“Seven key lessons from the money sector in 2020 – #5”

Similar messages, but is the UK more geared to recovery?

The key chart

What is the expansion in broad money in the UK and EA telling us? (Source: ECB; Bank of England; CMMP analysis)

Lesson #5

The UK and EA money sectors have been sending very similar messages during the pandemic, albeit it with more volatile YoY trends in the UK. Broad money is growing at the fastest rate since April 2008 in both regions with narrow money’s contribution to total money also reaching historic highs.
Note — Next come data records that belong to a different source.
-- ==== Sys2Proof/Machine/Ops.lean ====
section
/-! DEFINITION. The named operations over the state: writing one field, fetching the next presented operation word, performing an operation's effect, taking a fault (60 R262, the block's one exception entry; there is no return, R263), the attribute table access (43 R200), and the outputs of the block. -/

namespace Sys2Proof.Machine

/-! ## Writing one field -/

/-- `CSR.ie <- x`. -/
def Csr.setIe (c : Csr) (x : IrqFlags) : Csr := { c with ie := x }

/-- `CSR.if_ <- x`. -/
def Csr.setIf (c : Csr) (x : IrqFlags) : Csr := { c with if_ := x }

/-- `CSR.bank <- x`. -/
def Csr.setBank (c : Csr) (x : Bank) : Csr := { c with bank := x }

/-- `CSR.btn <- x`. -/
def Csr.setBtn (c : Csr) (x : Buttons) : Csr := { c with btn := x }

/-- `CSR.lcdc <- x`. -/
def Csr.setLcdc (c : Csr) (x : LcdFlags) : Csr := { c with lcdc := x }

/-- `CSR.scy <- x`. -/
def Csr.setScy (c : Csr) (x : Byte) : Csr := { c with scy := x }

/-- `CSR.scx <- x`. -/
def Csr.setScx (c : Csr) (x : Byte) : Csr := { c with scx := x }

/-- `CSR.ly <- x`. -/
def Csr.setLy (c : Csr) (x : Byte) : Csr := { c with ly := x }

/-- `CSR.lyc <- x`. -/
def Csr.setLyc (c : Csr) (x : Byte) : Csr := { c with lyc := x }

/-- `CSR.bgp <- x`. -/
def Csr.setBgp (c : Csr) (x : Palette) : Csr := { c with bgp := x }

/-- `CSR.obp0 <- x`. -/
def Csr.setObp0 (c : Csr) (x : Palette) : Csr := { c with obp0 := x }

/-- `CSR.obp1 <- x`. -/
def Csr.setObp1 (c : Csr) (x : Palette) : Csr := { c with obp1 := x }

/-- `CSR.wy <- x`. -/
def Csr.setWy (c : Csr) (x : Byte) : Csr := { c with wy := x }

/-- `CSR.wx <- x`. -/
def Csr.setWx (c : Csr) (x : Byte) : Csr := { c with wx := x }

/-- `CSR.oam <- x`. -/
def Csr.setOam (c : Csr) (x : Vector SpriteEntry 40) : Csr := { c with oam := x }

/-- `CSR.boot <- x`. -/
def Csr.setBoot (c : Csr) (x : Bool) : Csr := { c with boot := x }

/-- `CSR.fault <- x`. -/
def Csr.setFault (c : Csr) (x : Option FaultRecord) : Csr := { c with fault := x }

/-- The block replaced. -/
def State.setCsr (s : State) (x : Csr) : State := { s with csr := x }

/-- The presented operation words replaced. -/
def State.setPending (s : State) (x : List OpWord) : State := { s with pending := x }

/-- The returned byte replaced. -/
def State.setRdata (s : State) (x : Option Byte) : State := { s with rdata := x }

/-! ## Outputs (they take no step) -/

/-- The output wire `boot_sequence()`: true while the overlay is active; readable after a fault too (44 R226). -/
def State.bootSequence (s : State) : Bool := s.csr.boot

/-- What the bus serves at address 0 (44 R226, 20_memory R70). -/
inductive ServedAtZero where
  | bootCode
  | cartridgeCode
deriving DecidableEq, Repr

/-- "so the bus can decide whether to serve boot code or cartridge code at address 0" (44 R226). -/
def State.servedAtZero (s : State) : ServedAtZero := if s.bootSequence then .bootCode else .cartridgeCode

/-- The number of a fault kind (60 R250). -/
def FaultKind.code : FaultKind → BitVec 3
  | .unimplementedIO          => 1
  | .unimplementedPpuRegister => 2
  | .readOnlyWrite            => 3
  | .writeOnlyRead            => 4
  | .oamOffsetOutOfRange      => 5
  | .invalidPackedValue       => 6

/-- The fault code on a port that reports one; "code 0 means no fault" (60 R250). -/
def State.faultCode (s : State) : BitVec 3 :=
  match s.csr.fault with
  | none   => 0
  | some r => r.kind.code

/-- The run is over: a fault is recorded (60 R262, 00_scope glossary "halted"). -/
def State.halted (s : State) : Bool := s.csr.fault.isSome

/-- Source k is enabled while `CSR.ie[k]` is true (60 R259). -/
def State.enabled (s : State) (k : IrqSource) : Bool := s.csr.ie.flag k

/-- Source k is pending while `CSR.if_[k]` is true (60 R259). Nothing is delivered: no definition of the model reads both (60 R260). -/
def State.irqPending (s : State) (k : IrqSource) : Bool := s.csr.if_.flag k

/-! ## Fetching: the next presented operation -/

/-- The oldest presented word and the state with it taken off; none where no agent presents anything. -/
def State.fetch (s : State) : Option (OpWord × State) :=
  match s.pending with
  | []        => none
  | w :: rest => some (w, s.setPending rest)

/-- A word placed where the next step finds it (log entry 2: a program is presented from outside). -/
def State.present (s : State) (w : OpWord) : State := s.setPending (w :: s.pending)

/-! ## Performing an operation -/

/-- What one operation does (30_encoding R91: "A read returns one byte `rdata` or a fault; a write returns nothing or a fault"). -/
inductive Effect where
  /-- A read that performs: it returns a byte and changes nothing (20_memory R66). -/
  | returns (v : Byte)
  /-- A write or side-port update that performs: it leaves this block and returns nothing. -/
  | writes (c : Csr)
  /-- A fault with this record. -/
  | raises (r : FaultRecord)
deriving DecidableEq, Repr

/-- Fault entry: no field of `CSR` other than `CSR.fault` changes, the latch holds the record, no data is returned (60 R262). -/
def takeFault (r : FaultRecord) (s : State) : State :=
  (s.setCsr (s.csr.setFault (some r))).setRdata none

/-- An operation presented while halted: it changes nothing and returns nothing (60 R262). -/
def notPerformed (s : State) : State := s.setRdata none

/-- The state an effect leaves. -/
def Effect.apply (e : Effect) (s : State) : State :=
  match e with
  | .returns v => s.setRdata (some v)
  | .writes c  => (s.setCsr c).setRdata none
  | .raises r  => takeFault r s

/-- One operation on the block: not performed once the run has halted (44 R220, 60 R262), else its effect, whole and at once (20_memory R67). -/
def perform (e : Effect) (s : State) : Host.Outcome State Fault Refusal :=
  .next (if s.halted then notPerformed s else e.apply s)

/-! ## Faults by where they are raised (60 R250) -/

/-- A fault of an IO read. -/
def ioReadFault (k : FaultKind) (off : Byte) : Effect := .raises ⟨k, .io, off, .read, none⟩

/-- A fault of an IO write of `v`. -/
def ioWriteFault (k : FaultKind) (off v : Byte) : Effect := .raises ⟨k, .io, off, .write, some v⟩

/-- `OamOffsetOutOfRange` on a read (60 R255). -/
def oamReadFault (off : Byte) : Effect := .raises ⟨.oamOffsetOutOfRange, .oam, off, .read, none⟩

/-- `OamOffsetOutOfRange` on a write of `v` (60 R255). -/
def oamWriteFault (off v : Byte) : Effect := .raises ⟨.oamOffsetOutOfRange, .oam, off, .write, some v⟩

/-! ## The attribute table (43 R200) -/

/-- `MemRead(OAM, n << 2 | f, 1)`. -/
def oamRead (n : BitVec 6) (f : SpriteField) (c : Csr) : Effect :=
  if h : n.toNat < 40 then .returns (readField f c.oam[n.toNat])
  else oamReadFault (oamOffset n f)

/-- `MemWrite(OAM, n << 2 | f, 1, v)`. -/
def oamWrite (n : BitVec 6) (f : SpriteField) (v : Byte) (c : Csr) : Effect :=
  if h : n.toNat < 40 then .writes (c.setOam (c.oam.set n.toNat (writeField f v c.oam[n.toNat]) h))
  else oamWriteFault (oamOffset n f) v

end Sys2Proof.Machine
end

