-- ==== Sys2Proof/Tests/Slice0.lean ====
section
/-! SUPPORT. Tests: the well-formedness smoke, each operation's word written out from the table's encoding column, one small step per operation from 95_test_vectors, and a witness for the hypotheses of each statement. -/

namespace Sys2Proof.Tests

open Sys2Proof Sys2Proof.Machine Sys2Proof.Claims

/-! ## States and observations -/

/-- Reset with the block changed. -/
def withCsr (f : Csr → Csr) : State := { State.reset with csr := f State.reset.csr }

/-- A running block whose registers all differ. -/
def busy : State := withCsr fun c => { c with
  ie := ⟨true, true, false, false, true⟩, if_ := ⟨true, false, true, false, false⟩, bank := .buttons,
  btn := ⟨true, false, false, false, true, false, false, true⟩, lcdc := ⟨true, false, false, false, true, false, false, true⟩,
  scy := 0x33, scx := 0x44, ly := 0x12, lyc := 0x40, bgp := ⟨3, 1, 2, 0⟩, obp0 := ⟨2, 0, 1, 3⟩, obp1 := ⟨2, 2, 2, 2⟩,
  wy := 0x88, wx := 0x07,
  oam := (c.oam.set 1 ⟨0x01, 0x02, 0x03, false, true, false, 1⟩).set 39 ⟨0x11, 0x22, 0x33, true, false, true, 0⟩ }

/-- The record of a write of 0x00 to the line counter (95 T163). -/
def lyRecord : FaultRecord := ⟨.readOnlyWrite, .io, 0x44, .write, some 0x00⟩

/-- A halted block (95 P5). -/
def stopped : State := withCsr fun c => { c with scy := 0x33, ly := 0x12, fault := some lyRecord }

/-- The state after an operation that answers one. -/
def after (i : Instr) (s : State) : Option State :=
  match exec i s with
  | .next t => some t
  | _       => none

/-- What is seen of the block after an operation. -/
def see {α : Type} (f : Csr → α) (i : Instr) (s : State) : Option α := (after i s).map (fun t => f t.csr)

/-- The byte an operation returns. -/
def yields (i : Instr) (s : State) : Option Byte := (after i s).bind State.rdata

/-- The record of an operation's fault. -/
def record (i : Instr) (s : State) : Option FaultRecord := (after i s).bind (fun t => t.csr.fault)

/-- The byte the second of two operations returns. -/
def yields₂ (i j : Instr) (s : State) : Option Byte := (after i s).bind (yields j)

/-! ## Well-formedness: one ill-formed term for each check (30_encoding R99) -/

theorem smoke_rdSound : (Instr.rdSound 0x27).wellFormed = false := by decide
theorem smoke_rdSound_low : (Instr.rdSound 0x0F).wellFormed = false := by decide
theorem smoke_wrSound : (Instr.wrSound 0x27 0).wellFormed = false := by decide
theorem smoke_rdUnimpl : (Instr.rdUnimpl 0x0F).wellFormed = false := by decide
theorem smoke_wrUnimpl : (Instr.wrUnimpl 0x26 0).wellFormed = false := by decide
theorem smoke_oamRdY : (Instr.oamRdY 40).wellFormed = false := by decide
theorem smoke_oamWrY : (Instr.oamWrY 40 0).wellFormed = false := by decide
theorem smoke_oamRdX : (Instr.oamRdX 40).wellFormed = false := by decide
theorem smoke_oamWrX : (Instr.oamWrX 63 0).wellFormed = false := by decide
theorem smoke_oamRdTile : (Instr.oamRdTile 40).wellFormed = false := by decide
theorem smoke_oamWrTile : (Instr.oamWrTile 40 0).wellFormed = false := by decide
theorem smoke_oamRdAttr : (Instr.oamRdAttr 40).wellFormed = false := by decide
theorem smoke_oamWrAttr : (Instr.oamWrAttr 63 0).wellFormed = false := by decide
theorem smoke_oamRdOor : (Instr.oamRdOor 0x9F).wellFormed = false := by decide
theorem smoke_oamWrOor : (Instr.oamWrOor 0x00 0).wellFormed = false := by decide

/-! ## Decoding: each operation's word, `s d oooooooo vvvvvvvv` from the encoding column of opcode_table.json -/

theorem decode_rdP1 : decode (.bus 0b00_00000000_00000000) = .rdP1 := by decide
theorem decode_wrP1 : decode (.bus 0b01_00000000_00110000) = .wrP1 0x30 := by decide
theorem decode_rdIf : decode (.bus 0b00_00001111_00000000) = .rdIf := by decide
theorem decode_wrIf : decode (.bus 0b01_00001111_11100101) = .wrIf 0xE5 := by decide
theorem decode_rdLcdc : decode (.bus 0b00_01000000_00000000) = .rdLcdc := by decide
theorem decode_wrLcdc : decode (.bus 0b01_01000000_10010001) = .wrLcdc 0x91 := by decide
theorem decode_rdPpu41 : decode (.bus 0b00_01000001_00000000) = .rdPpu41 := by decide
theorem decode_wrPpu41 : decode (.bus 0b01_01000001_10000101) = .wrPpu41 0x85 := by decide
theorem decode_rdScy : decode (.bus 0b00_01000010_00000000) = .rdScy := by decide
theorem decode_wrScy : decode (.bus 0b01_01000010_11111111) = .wrScy 0xFF := by decide
theorem decode_rdScx : decode (.bus 0b00_01000011_00000000) = .rdScx := by decide
theorem decode_wrScx : decode (.bus 0b01_01000011_00001000) = .wrScx 0x08 := by decide
theorem decode_rdLy : decode (.bus 0b00_01000100_00000000) = .rdLy := by decide
theorem decode_wrLy : decode (.bus 0b01_01000100_00010010) = .wrLy 0x12 := by decide
theorem decode_rdLyc : decode (.bus 0b00_01000101_00000000) = .rdLyc := by decide
theorem decode_wrLyc : decode (.bus 0b01_01000101_01000000) = .wrLyc 0x40 := by decide
theorem decode_rdPpu46 : decode (.bus 0b00_01000110_00000000) = .rdPpu46 := by decide
theorem decode_wrPpu46 : decode (.bus 0b01_01000110_11000000) = .wrPpu46 0xC0 := by decide
theorem decode_rdBgp : decode (.bus 0b00_01000111_00000000) = .rdBgp := by decide
theorem decode_wrBgp : decode (.bus 0b01_01000111_00100111) = .wrBgp 0x27 := by decide
theorem decode_rdObp0 : decode (.bus 0b00_01001000_00000000) = .rdObp0 := by decide
theorem decode_wrObp0 : decode (.bus 0b01_01001000_11010010) = .wrObp0 0xD2 := by decide
theorem decode_rdObp1 : decode (.bus 0b00_01001001_00000000) = .rdObp1 := by decide
theorem decode_wrObp1 : decode (.bus 0b01_01001001_10101010) = .wrObp1 0xAA := by decide
theorem decode_rdWy : decode (.bus 0b00_01001010_00000000) = .rdWy := by decide
theorem decode_wrWy : decode (.bus 0b01_01001010_10001000) = .wrWy 0x88 := by decide
theorem decode_rdWx : decode (.bus 0b00_01001011_00000000) = .rdWx := by decide
theorem decode_wrWx : decode (.bus 0b01_01001011_00000111) = .wrWx 0x07 := by decide
theorem decode_rdBoot : decode (.bus 0b00_01010000_00000000) = .rdBoot := by decide
theorem decode_wrBoot : decode (.bus 0b01_01010000_00000001) = .wrBoot 0x01 := by decide
theorem decode_rdIe : decode (.bus 0b00_11111111_00000000) = .rdIe := by decide
theorem decode_wrIe : decode (.bus 0b01_11111111_00011111) = .wrIe 0x1F := by decide
theorem decode_rdSound : decode (.bus 0b00_00010000_00000000) = .rdSound 0x10 := by decide
theorem decode_wrSound : decode (.bus 0b01_00100110_10000000) = .wrSound 0x26 0x80 := by decide
theorem decode_rdUnimpl : decode (.bus 0b00_00000001_00000000) = .rdUnimpl 0x01 := by decide
theorem decode_wrUnimpl : decode (.bus 0b01_11111110_10000001) = .wrUnimpl 0xFE 0x81 := by decide
theorem decode_oamRdY : decode (.bus 0b10_000001_00_00000000) = .oamRdY 1 := by decide
theorem decode_oamWrY : decode (.bus 0b11_000001_00_01010000) = .oamWrY 1 0x50 := by decide
theorem decode_oamRdX : decode (.bus 0b10_000001_01_00000000) = .oamRdX 1 := by decide
theorem decode_oamWrX : decode (.bus 0b11_000001_01_00010000) = .oamWrX 1 0x10 := by decide
theorem decode_oamRdTile : decode (.bus 0b10_000001_10_00000000) = .oamRdTile 1 := by decide
theorem decode_oamWrTile : decode (.bus 0b11_000001_10_01111111) = .oamWrTile 1 0x7F := by decide
theorem decode_oamRdAttr : decode (.bus 0b10_100111_11_00000000) = .oamRdAttr 39 := by decide
theorem decode_oamWrAttr : decode (.bus 0b11_100111_11_01011010) = .oamWrAttr 39 0x5A := by decide
theorem decode_oamRdOor : decode (.bus 0b10_10100000_00000000) = .oamRdOor 0xA0 := by decide
theorem decode_oamWrOor : decode (.bus 0b11_11111111_10101011) = .oamWrOor 0xFF 0xAB := by decide
theorem decode_btnSet : decode (.input 0b100_1) = .btnSet .a true := by decide
theorem decode_btnSet_left : decode (.input 0b001_0) = .btnSet .left false := by decide
theorem decode_lySet : decode (.raster 0b10010000) = .lySet 0x90 := by decide
theorem decode_just_past_sound : decode (.bus 0x12700) = .wrUnimpl 0x27 0x00 := by decide
theorem decode_read_data_ignored : decode (.bus 0x00FFF) = .rdIf := by decide
theorem decode_refuses_wide_words : decodeNat .b 0x40000 = .error (.wordTooWide .b) ∧ decodeNat .j 16 = .error (.wordTooWide .j) ∧
    decodeNat .l 256 = .error (.wordTooWide .l) := by decide

/-! ## The host's words -/

theorem table_word_b : decodeTableWord 24 0x10FE5 = some (.wrIf 0xE5) := by decide
theorem table_word_j : decodeTableWord 8 0x9 = some (.btnSet .a true) := by decide
theorem table_word_l : decodeTableWord 8 0x90 = some (.lySet 0x90) := by decide
theorem table_word_refused : decodeTableWord 24 0x40000 = none := by decide
theorem placed_word_runs : (step (State.reset.withFetchWord 24 0x10F01)) = exec (.wrIf 0x01) State.reset := by rfl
The overriding message here is that uncertainty reigns with HHs and NFCs maintaining a preference for holding highly, liquid assets despite earning negative/very low real returns. From a counterparts perspective, above trend NFC credit and resilient mortgage demand have been offsetting weak consumer credit. But again, the dominate message is one of subdued credit demand – the gap between money supply and private sector credit demand continues to hit new highs.

“Uncertainty” and “subdued credit demand” are four key words missing from the inflation hawks’ current narrative!

Looking forward, the key unknown is the extent to which increased savings are forced or precautionary. The OBR may be too optimistic in the assumed extent of recovery in HH consumption, but there is evidence here to suggest that the UK is likely to demonstrate a higher ST gearing to a return to normality than the EA.